> [What you need to do]: Output only the lines of the entries that follow, starting at the one with "v).crossed = s.crossed := rfl" and running down to the one with "v).thm = s.thm := rfl", both included and unchanged.

:::::

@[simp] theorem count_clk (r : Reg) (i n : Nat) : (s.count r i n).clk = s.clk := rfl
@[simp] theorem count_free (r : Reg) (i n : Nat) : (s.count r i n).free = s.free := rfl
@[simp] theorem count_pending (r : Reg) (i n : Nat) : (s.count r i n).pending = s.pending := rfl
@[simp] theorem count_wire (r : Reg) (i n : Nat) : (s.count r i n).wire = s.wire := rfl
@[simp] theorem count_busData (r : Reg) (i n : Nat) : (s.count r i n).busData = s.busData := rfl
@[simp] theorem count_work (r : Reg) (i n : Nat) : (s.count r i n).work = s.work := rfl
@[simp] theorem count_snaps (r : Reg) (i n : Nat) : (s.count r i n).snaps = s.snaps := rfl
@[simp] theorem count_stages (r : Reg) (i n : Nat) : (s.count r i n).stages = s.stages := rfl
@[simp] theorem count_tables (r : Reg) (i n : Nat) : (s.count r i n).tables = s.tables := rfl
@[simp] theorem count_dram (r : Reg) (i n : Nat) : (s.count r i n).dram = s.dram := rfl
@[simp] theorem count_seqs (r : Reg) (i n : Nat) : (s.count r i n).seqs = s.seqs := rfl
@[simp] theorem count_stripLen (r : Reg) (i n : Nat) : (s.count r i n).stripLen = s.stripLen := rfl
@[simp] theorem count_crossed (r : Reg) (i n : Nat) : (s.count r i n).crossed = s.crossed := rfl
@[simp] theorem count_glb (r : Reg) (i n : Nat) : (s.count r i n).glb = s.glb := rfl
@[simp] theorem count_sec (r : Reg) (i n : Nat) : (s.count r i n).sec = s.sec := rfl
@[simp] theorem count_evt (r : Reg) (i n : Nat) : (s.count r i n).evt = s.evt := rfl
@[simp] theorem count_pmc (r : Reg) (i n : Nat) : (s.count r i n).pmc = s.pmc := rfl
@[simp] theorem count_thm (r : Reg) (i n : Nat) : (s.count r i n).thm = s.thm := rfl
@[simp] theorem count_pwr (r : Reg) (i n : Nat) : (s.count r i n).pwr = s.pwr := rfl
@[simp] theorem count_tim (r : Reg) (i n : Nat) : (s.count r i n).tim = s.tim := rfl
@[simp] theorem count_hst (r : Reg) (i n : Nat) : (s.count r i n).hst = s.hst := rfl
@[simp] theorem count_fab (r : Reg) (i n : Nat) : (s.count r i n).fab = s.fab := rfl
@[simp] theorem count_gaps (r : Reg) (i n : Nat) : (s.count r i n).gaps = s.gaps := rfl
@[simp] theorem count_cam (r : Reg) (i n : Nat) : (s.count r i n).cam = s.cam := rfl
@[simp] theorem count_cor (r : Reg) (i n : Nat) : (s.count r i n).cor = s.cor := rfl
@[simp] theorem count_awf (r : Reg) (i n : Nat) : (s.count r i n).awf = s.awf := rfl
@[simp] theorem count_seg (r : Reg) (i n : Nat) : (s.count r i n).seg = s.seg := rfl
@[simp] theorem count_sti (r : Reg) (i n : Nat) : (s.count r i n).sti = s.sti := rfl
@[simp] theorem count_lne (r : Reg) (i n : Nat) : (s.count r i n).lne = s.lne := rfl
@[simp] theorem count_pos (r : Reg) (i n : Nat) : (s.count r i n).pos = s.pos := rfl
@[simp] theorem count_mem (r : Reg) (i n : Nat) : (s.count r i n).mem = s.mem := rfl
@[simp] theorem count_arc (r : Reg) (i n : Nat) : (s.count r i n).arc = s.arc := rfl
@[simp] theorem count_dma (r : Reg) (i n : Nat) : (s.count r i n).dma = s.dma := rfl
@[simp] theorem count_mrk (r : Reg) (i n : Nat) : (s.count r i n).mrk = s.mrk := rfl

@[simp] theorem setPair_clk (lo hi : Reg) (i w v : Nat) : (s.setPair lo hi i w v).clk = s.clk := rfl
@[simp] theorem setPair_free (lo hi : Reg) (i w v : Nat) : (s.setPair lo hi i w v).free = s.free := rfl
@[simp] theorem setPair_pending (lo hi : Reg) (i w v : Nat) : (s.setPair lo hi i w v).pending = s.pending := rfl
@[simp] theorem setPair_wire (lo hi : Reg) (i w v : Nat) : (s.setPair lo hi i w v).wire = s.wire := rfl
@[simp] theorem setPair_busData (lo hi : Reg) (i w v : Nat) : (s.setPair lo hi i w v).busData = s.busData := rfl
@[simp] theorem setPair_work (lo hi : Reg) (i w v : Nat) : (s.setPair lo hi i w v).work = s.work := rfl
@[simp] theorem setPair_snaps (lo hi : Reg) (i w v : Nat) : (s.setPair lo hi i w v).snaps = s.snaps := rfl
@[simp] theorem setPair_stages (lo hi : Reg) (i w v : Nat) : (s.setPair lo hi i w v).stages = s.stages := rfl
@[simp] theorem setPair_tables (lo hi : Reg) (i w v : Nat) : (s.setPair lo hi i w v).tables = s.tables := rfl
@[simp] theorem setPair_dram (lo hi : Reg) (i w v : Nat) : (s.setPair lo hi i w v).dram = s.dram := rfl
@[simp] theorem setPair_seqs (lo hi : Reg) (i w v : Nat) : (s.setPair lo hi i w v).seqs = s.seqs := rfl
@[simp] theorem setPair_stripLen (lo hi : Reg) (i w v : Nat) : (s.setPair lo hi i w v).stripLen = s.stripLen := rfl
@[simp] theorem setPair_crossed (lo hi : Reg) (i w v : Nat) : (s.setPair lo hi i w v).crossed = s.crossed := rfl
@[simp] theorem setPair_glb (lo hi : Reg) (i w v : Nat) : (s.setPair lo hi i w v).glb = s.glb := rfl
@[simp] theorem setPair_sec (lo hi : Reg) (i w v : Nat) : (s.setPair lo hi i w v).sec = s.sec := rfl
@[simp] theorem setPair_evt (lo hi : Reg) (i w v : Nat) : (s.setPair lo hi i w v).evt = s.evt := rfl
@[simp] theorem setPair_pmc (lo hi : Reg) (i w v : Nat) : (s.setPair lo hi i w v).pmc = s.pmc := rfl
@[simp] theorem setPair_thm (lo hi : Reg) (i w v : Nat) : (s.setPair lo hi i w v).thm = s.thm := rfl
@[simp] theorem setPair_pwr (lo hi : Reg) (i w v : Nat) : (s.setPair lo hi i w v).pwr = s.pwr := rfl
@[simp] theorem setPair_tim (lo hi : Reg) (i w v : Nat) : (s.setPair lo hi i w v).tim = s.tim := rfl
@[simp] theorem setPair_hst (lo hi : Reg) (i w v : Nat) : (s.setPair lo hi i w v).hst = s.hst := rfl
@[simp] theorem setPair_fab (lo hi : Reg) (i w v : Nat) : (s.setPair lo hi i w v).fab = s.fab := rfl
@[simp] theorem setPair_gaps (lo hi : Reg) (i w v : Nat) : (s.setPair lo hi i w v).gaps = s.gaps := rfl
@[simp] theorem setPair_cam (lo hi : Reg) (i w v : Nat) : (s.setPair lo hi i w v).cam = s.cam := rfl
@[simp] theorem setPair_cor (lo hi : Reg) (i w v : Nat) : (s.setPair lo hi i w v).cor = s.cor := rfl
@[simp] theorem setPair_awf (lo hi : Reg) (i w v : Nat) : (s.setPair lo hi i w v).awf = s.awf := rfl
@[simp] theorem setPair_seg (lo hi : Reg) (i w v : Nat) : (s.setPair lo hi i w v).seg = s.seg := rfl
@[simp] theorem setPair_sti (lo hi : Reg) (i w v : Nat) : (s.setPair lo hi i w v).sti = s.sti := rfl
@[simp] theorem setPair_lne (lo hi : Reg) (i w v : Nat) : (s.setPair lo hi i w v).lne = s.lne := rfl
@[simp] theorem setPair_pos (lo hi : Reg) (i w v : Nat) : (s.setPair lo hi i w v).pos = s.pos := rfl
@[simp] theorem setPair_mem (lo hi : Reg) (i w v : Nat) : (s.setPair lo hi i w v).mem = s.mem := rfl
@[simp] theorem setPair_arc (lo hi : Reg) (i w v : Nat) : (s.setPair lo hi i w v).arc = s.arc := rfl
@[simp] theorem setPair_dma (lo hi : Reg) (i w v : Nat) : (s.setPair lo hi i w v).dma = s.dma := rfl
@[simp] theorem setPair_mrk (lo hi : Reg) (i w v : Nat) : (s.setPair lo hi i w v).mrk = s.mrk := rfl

:::::

> [Written solution]:
@[simp] theorem setPair_crossed (lo hi : Reg) (i w v : Nat) : (s.setPair lo hi i w v).crossed = s.crossed := rfl
@[simp] theorem setPair_glb (lo hi : Reg) (i w v : Nat) : (s.setPair lo hi i w v).glb = s.glb := rfl
@[simp] theorem setPair_sec (lo hi : Reg) (i w v : Nat) : (s.setPair lo hi i w v).sec = s.sec := rfl
@[simp] theorem setPair_evt (lo hi : Reg) (i w v : Nat) : (s.setPair lo hi i w v).evt = s.evt := rfl
@[simp] theorem setPair_pmc (lo hi : Reg) (i w v : Nat) : (s.setPair lo hi i w v).pmc = s.pmc := rfl
@[simp] theorem setPair_thm (lo hi : Reg) (i w v : Nat) : (s.setPair lo hi i w v).thm = s.thm := rfl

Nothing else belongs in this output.